We are going to talk PLENTY about Robert Hooke in the coming episodes, because there is a lot to say about the man and his almost mind-numbingly vast accomplishments. Most of his inventions and ideas were lost through the shoddiness of Royal Society documentation (which Hooke takes part of the blame for, as he was the secretary of the society for a number of years) and through the faddishness of scientific enquiry in general. Luckily we have his diary, which kept an exhaustive account of his thoughts through the 1670s, including:
- The kinetic theory of matter two hundred years ahead of its time.
- A correct interpretation of fossils as extinct species, speculation on vastly reevaluating the age of the Earth, and the germs of evolutionary theory, also two hundred years ahead of their time.
- A device for measuring the depth of the ocean without the need for a really really really really long rope, which had to wait a century and a half before being reinvented.
- A machine that showed mechanically the relationship between frequency and pitch a century ahead of its time.
- The conclusive experiments that a component of air is the essential element that sustains life in breathing, rather than the physical motion of the lungs (they were horrendously grizzly experiments, by the by - such that he only did them a couple of times and then swore off them.... Basically they involved removing the skin around the ribcage of a dog in such a way that the animal stayed alive, and then inserting a bellows into the dog's mouth so that fresh air could be pumped even as they forced the lungs to remain still - the dog stayed alive, which proved it was the chemistry of the air, rather than a physical effect of the mechanical breathing process, which was essential to life.) This then lead to speculations about air composition that anticipate Lavoisier's work a century later.

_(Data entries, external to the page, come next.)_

/-- Every tick, in every power state but DEAD, advances the sub-second counter modulo 64; a second boundary moves the calendar
one second on and the adjust second counter by one modulo 64; and the next interval is 512 cycles, or 512 less the adjust
value for the last interval of the adjusted second. -/
def Obligations.TickCountsTheClock : Prop :=
  ∀ s : State, TickReady s → CalendarInRange s → adjustGood s.tk.adjust = true →
    ∃ t, exec .timebaseTick s = .next t ∧ t.tk.sub = (s.tk.sub + 1) % 64 ∧ t.tk.prescaler = 0 ∧
      t.tk.adjSecond = (if s.tk.sub = 63 then (s.tk.adjSecond + 1) % 64 else s.tk.adjSecond) ∧
      (if s.tk.sub = 63 then OneSecondLater s.tk.cal t.tk.cal else t.tk.cal = s.tk.cal) ∧
      (t.tk.interval : Int) = (if t.tk.sub = 63 ∧ t.tk.adjSecond = 63 then 512 - s.tk.adjust.toInt else 512) ∧
      t.tk.adjust = s.tk.adjust ∧ t.tk.timeSet = s.tk.timeSet ∧ t.tk.dateSet = s.tk.dateSet

/-- A tick while the main domain runs: DAY-CHANGE, ALARM and TICK are latched by their events and by nothing else, an alarm that
fires disarms if one-shot, the battery is sampled when the carry made the second 0, the countdown and the watchdog count
move by one short of their ends, and nothing else changes. When the tick comes is its sender's affair (log entry 10). -/
def Obligations.TickWhileRunningLatchesItsEvents : Prop :=
  ∀ s : State, Runs s → NotHalted s → CalendarInRange s → s.cfg.tickRate.toNat ≤ 4 →
    ∃ t, exec .timebaseTick s = .next t ∧ EndsStep s t t.lv.latches ∧ ChangesOnly tickParts s t ∧
      (t.lv.latches.getLsbD 8 = true ↔
        s.lv.latches.getLsbD 8 = true ∨ (s.tk.sub = 63 ∧ secondsOfDay s.tk.cal = 86399)) ∧
      (t.lv.latches.getLsbD 6 = true ↔ s.lv.latches.getLsbD 6 = true ∨ AlarmFires s t) ∧
      (t.lv.latches.getLsbD 7 = true ↔ s.lv.latches.getLsbD 7 = true ∨ TickChosen s t) ∧
      (∀ n, n ∈ [3, 4, 5, 11] → t.lv.latches.getLsbD n = s.lv.latches.getLsbD n) ∧
      t.lv.latches.getLsbD 12 = (s.lv.latches.getLsbD 12 || ((seenPins s).vddLow && !s.sup.pwrLow)) ∧
      (t.tk.alarm.armed = true ↔ s.tk.alarm.armed = true ∧ ¬ (AlarmFires s t ∧ s.tk.alarm.oneShot = true)) ∧
      t.tk.alarm = { s.tk.alarm with armed := t.tk.alarm.armed } ∧
      t.sup.batLow = (if s.tk.sub = 63 ∧ t.tk.cal.second = 0 then batterySeenLow s else s.sup.batLow) ∧
      (s.rep = .idle → t.rep = .idle ∧ t.tq = s.tq ∧ t.lv.latches.getLsbD 2 = s.lv.latches.getLsbD 2) ∧
      (∀ phase p r n, s.rep = .armed phase p r (n + 2) →
        t.rep = .armed phase p r (n + 1) ∧ t.tq = s.tq ∧ t.lv.latches.getLsbD 2 = s.lv.latches.getLsbD 2) ∧
      (s.wd.state = .disabled →
        t.wd = s.wd ∧ t.sup.request = none ∧ t.lv.latches.getLsbD 13 = s.lv.latches.getLsbD 13) ∧
      (s.wd.state ≠ .disabled → s.wd.count + 1 < 32 * 2 ^ s.wd.active.toNat →
        t.wd = { s.wd with count := s.wd.count + 1 } ∧ t.sup.request = none ∧
          t.lv.latches.getLsbD 13 = s.lv.latches.getLsbD 13) ∧
      t.sup.stretchTicks = (if s.sup.phase = .stretch then s.sup.stretchTicks + 1 else s.sup.stretchTicks)

/-- A tick while the main domain does not run does only the battery domain's part: an alarm that fires sets the wake flag, and
the clock, its alarm and its wake flag are all that changes. That the main domain does not run either while a reset request
or a cut of its own waits to be taken is the model's choice (log entry 9), and that such a tick makes no end of a step is
deduced (log entry 12). -/
def Obligations.TickWhileHeldKeepsTheMainDomain : Prop :=
  ∀ s : State, ¬ Runs s → TickReady s → CalendarInRange s →
    ∃ t, exec .timebaseTick s = .next t ∧ ReadsPins s t ∧ ChangesOnly [.calendar, .counters, .alarm, .wake] s t ∧
      t.lv = s.lv ∧ t.sup = s.sup ∧
      (t.tk.wake = true ↔ s.tk.wake = true ∨ AlarmFires s t) ∧
      (t.tk.alarm.armed = true ↔ s.tk.alarm.armed = true ∧ ¬ (AlarmFires s t ∧ s.tk.alarm.oneShot = true)) ∧
      t.tk.alarm = { s.tk.alarm with armed := t.tk.alarm.armed }

/-- A halt detection outside part 1 of a full reset reports CLOCK-HALT with the frozen second and sub-second counter and clears
TIME-SET and DATE-SET. One that was ready is taken with the detector as it stands; with none ready the detector enters HALTED
with it, and no scan pass is ready then (DEDUCED, log entry 28). In HALTED nothing is detected. With a reset request of this
LSI itself ready, the detection waits behind it (R7, R154). In part 1 it is only recorded for the sequence. An oscillator
cycle returns the detector to WATCHING with the count 0 and leaves a ready detection ready. That a detection sent in WATCHING
is taken whatever the count is the model's choice (log entry 10), and that recording it and an oscillator cycle sample no
inputs and evaluate no levels is deduced (log entry 12). -/
def Obligations.HaltDetectionReportsAndResumes : Prop :=
  (∀ s : State, Runs s → NotHalted s ∨ s.sup.haltReady = true →
    ∃ t, exec .haltDetection s = .next t ∧ QuietStep [.halt, .setFlags, .fault, .scanTimer] s t ∧
      (s.sup.haltReady = true → t.scan = s.scan ∧ t.sup.detector = s.sup.detector) ∧
      (s.sup.haltReady = false → t.scan = { s.scan with ready := false } ∧ t.sup.detector = .halted) ∧
      t.sup.haltReady = false ∧
      t.sup.oscSeen = s.sup.oscSeen ∧ t.sup.oscHalt = s.sup.oscHalt ∧ t.tk.timeSet = false ∧ t.tk.dateSet = false ∧
      t.fault = recordAfter ⟨.clockHalt, .timekeeper, byteOf s.tk.cal.second, byteOf s.tk.sub⟩ s.fault) ∧
  (∀ s : State, s.sup.power = .mainOn → s.sup.phase ≠ .held → s.sup.cutShort = false → s.sup.request ≠ none →
    exec .haltDetection s = .next (if s.sup.haltReady = true ∨ s.sup.detector = .halted then s else
      { s with scan := { s.scan with ready := false }, sup := { s.sup with detector := .halted, haltReady := true } })) ∧
  (∀ s : State, s.sup.power = .mainOn → s.sup.phase = .held → NotHalted s → s.sup.cutShort = false →
    exec .haltDetection s = .next { s with
      scan := { s.scan with ready := false }
      sup := { s.sup with detector := .halted, oscHalt := some (byteOf s.tk.cal.second, byteOf s.tk.sub) } }) ∧
  (∀ s : State,
    s.sup.power ≠ .mainOn ∨ s.sup.cutShort = true ∨ (s.sup.detector = .halted ∧ s.sup.haltReady = false) →
    exec .haltDetection s = .next s) ∧
  ∀ s : State, s.sup.power = .mainOn →
    exec .oscillatorResume s = .next { s with sup := { s.sup with detector := .watching 0, oscSeen := true } }

/-! ### Backup memory (Chapter 9) -/

/-- BACKUP-READ returns the bytes named; READ-RESET-RECORD returns bytes 58 to 62; BACKUP-WRITE writes its bytes in the host
area, CLEAR-RESET-RECORD zeros in the counts, and each leaves the memory consistent and every other byte but the checksum
as it was. -/
def Obligations.BackupCommandsReadAndWriteTheMemory : Prop :=
  (∀ s : State, Started 0x50 s → badIndex s .backupRead = none →
    ∃ t, exec .backupRead s = .next t ∧ Completes .ok t.mb.res [] s t ∧
      ∀ i : Fin 8, t.mb.res[i] = if i.val < argNat s 1 then memByte s.mem (argNat s 0 + i.val) else 0) ∧
  (∀ s : State, Started 0x52 s → ∃ t, exec .readResetRecord s = .next t ∧
    Completes .ok #v[memByte s.mem 58, memByte s.mem 59, memByte s.mem 60, memByte s.mem 61, memByte s.mem 62, 0, 0, 0]
      [] s t) ∧
  (∀ s : State, TablesCanonical s → Started 0x51 s → badIndex s (.backupWrite none) = none →
    ∃ t, exec (.backupWrite none) s = .next t ∧ Completes .ok Row.zero [.memory] s t ∧ memConsistent t.mem = true ∧
      (∀ i, i < argNat s 1 → memByte t.mem (argNat s 0 + i) = s.mb.work.getD (i + 2) 0) ∧
      OnlyWrites (63 :: (List.range (argNat s 1)).map (fun i => argNat s 0 + i)) s t) ∧
  ∀ s : State, TablesCanonical s → Started 0x53 s →
    ∃ t, exec (.clearResetRecord none) s = .next t ∧ Completes .ok Row.zero [.memory] s t ∧ memConsistent t.mem = true ∧
      memByte t.mem 60 = 0 ∧ memByte t.mem 61 = 0 ∧ memByte t.mem 62 = 0 ∧ OnlyWrites [60, 61, 62, 63] s t

/-- SAVE-CONFIG writes the configuration into the image and leaves the memory consistent; LOAD-CONFIG loads each item of the
image in range, gives every other item its factory default, and returns the numbers of repairs. -/
def Obligations.SaveAndLoadConfigMoveTheImage : Prop :=
  (∀ s : State, TablesCanonical s → Started 0x62 s →
    ∃ t, exec (.saveConfig none) s = .next t ∧ Completes .ok Row.zero [.memory] s t ∧ memConsistent t.mem = true ∧
      (∀ id, 1 ≤ id → id ≤ 12 → memByte t.mem (33 + id) = fieldGet s.cfg id) ∧
      (∀ i : Fin 4, memByte t.mem (46 + 3 * i.val) = requirementsByte s.cfg.chords[i] ∧
        memByte t.mem (47 + 3 * i.val) = byteOf s.cfg.chords[i].position.val ∧
        memByte t.mem (48 + 3 * i.val) =
          (if s.cfg.chords[i].enabled then 0x80 else 0) + actionCode s.cfg.chords[i].action) ∧
      ∀ a, a < 34 ∨ (58 ≤ a ∧ a ≠ 63) → memByte t.mem a = memByte s.mem a) ∧
  ∀ s : State, Started 0x63 s →
    ∃ t, exec .loadConfig s = .next t ∧ Completes .ok t.mb.res [.config] s t ∧
      (∀ id, 1 ≤ id → id ≤ 12 → fieldGet t.cfg id =
        if fieldInRange id (memByte s.mem (33 + id)) then memByte s.mem (33 + id) else fieldDefault id) ∧
      (∀ i : Fin 4, t.cfg.chords[i] =
        if chordInRange s.mem i.val then
          chordOf (memByte s.mem (46 + 3 * i.val)) (memByte s.mem (47 + 3 * i.val)) (memByte s.mem (48 + 3 * i.val))
            ((memByte s.mem (48 + 3 * i.val)).getLsbD 7)
        else {}) ∧
      t.mb.res = twoBytes
        (byteOf ((List.range 12).countP (fun i => !fieldInRange (i + 1) (memByte s.mem (34 + i)))))
        (byteOf ((List.range 4).countP (fun i => !chordInRange s.mem i)))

- A thorough going study of friction and wheel design which arrived at the idea of using bearings to reduce axle friction, also a century ahead of its time.
- The inverse square law for gravity and light.
- Hooke's Law for the relation between spring displacement and the force of that spring, which then extended into further studies of tensile strength of other materials, and to accurate spring based scales, as well as his fundamental work in creating dual-pendulum, spring driven pocketwatches that started the entire British watch industry.
- The discovery of the ideal arch shape in engineering.
- The wave theory of light, and a razor experiment to establish its plausibility that was also a century and a half ahead of its time and which discovered the phenomenon of diffraction.
- The use of screw mechanisms on sextants to radically increase their accuracy in measurement.
- The idea of planetary motion as arising from a universal force that acted centripetally on straight-line motion, which proved a crucial part of Newton's later theory.
And on and on and on. His most admirable trait was his devotion to the mechanical investigation of nature in all of its aspects. He was a firm believer that, by consistent improvement in the devices of measurement, married with a willingness to consider the information coming from the techniques of craftsmen of all walks of life, one could enhance the human senses and probe the secrets of nature to their core. He had no tolerance for metaphysical speculation, and so we find him profitably engaging in scientific speculation steadily throughout the course of his life, something which can not be said of Newton, who wasted a tragic amount of time mucking about in his theological musings. But, then again, Hooke was entirely incapable of sitting down to a single task over a period of years, as Newton was, and so there is a balance between the two men, so alike in finicky temperament, and so entirely unalike in their approaches to the great project of natural philosophy.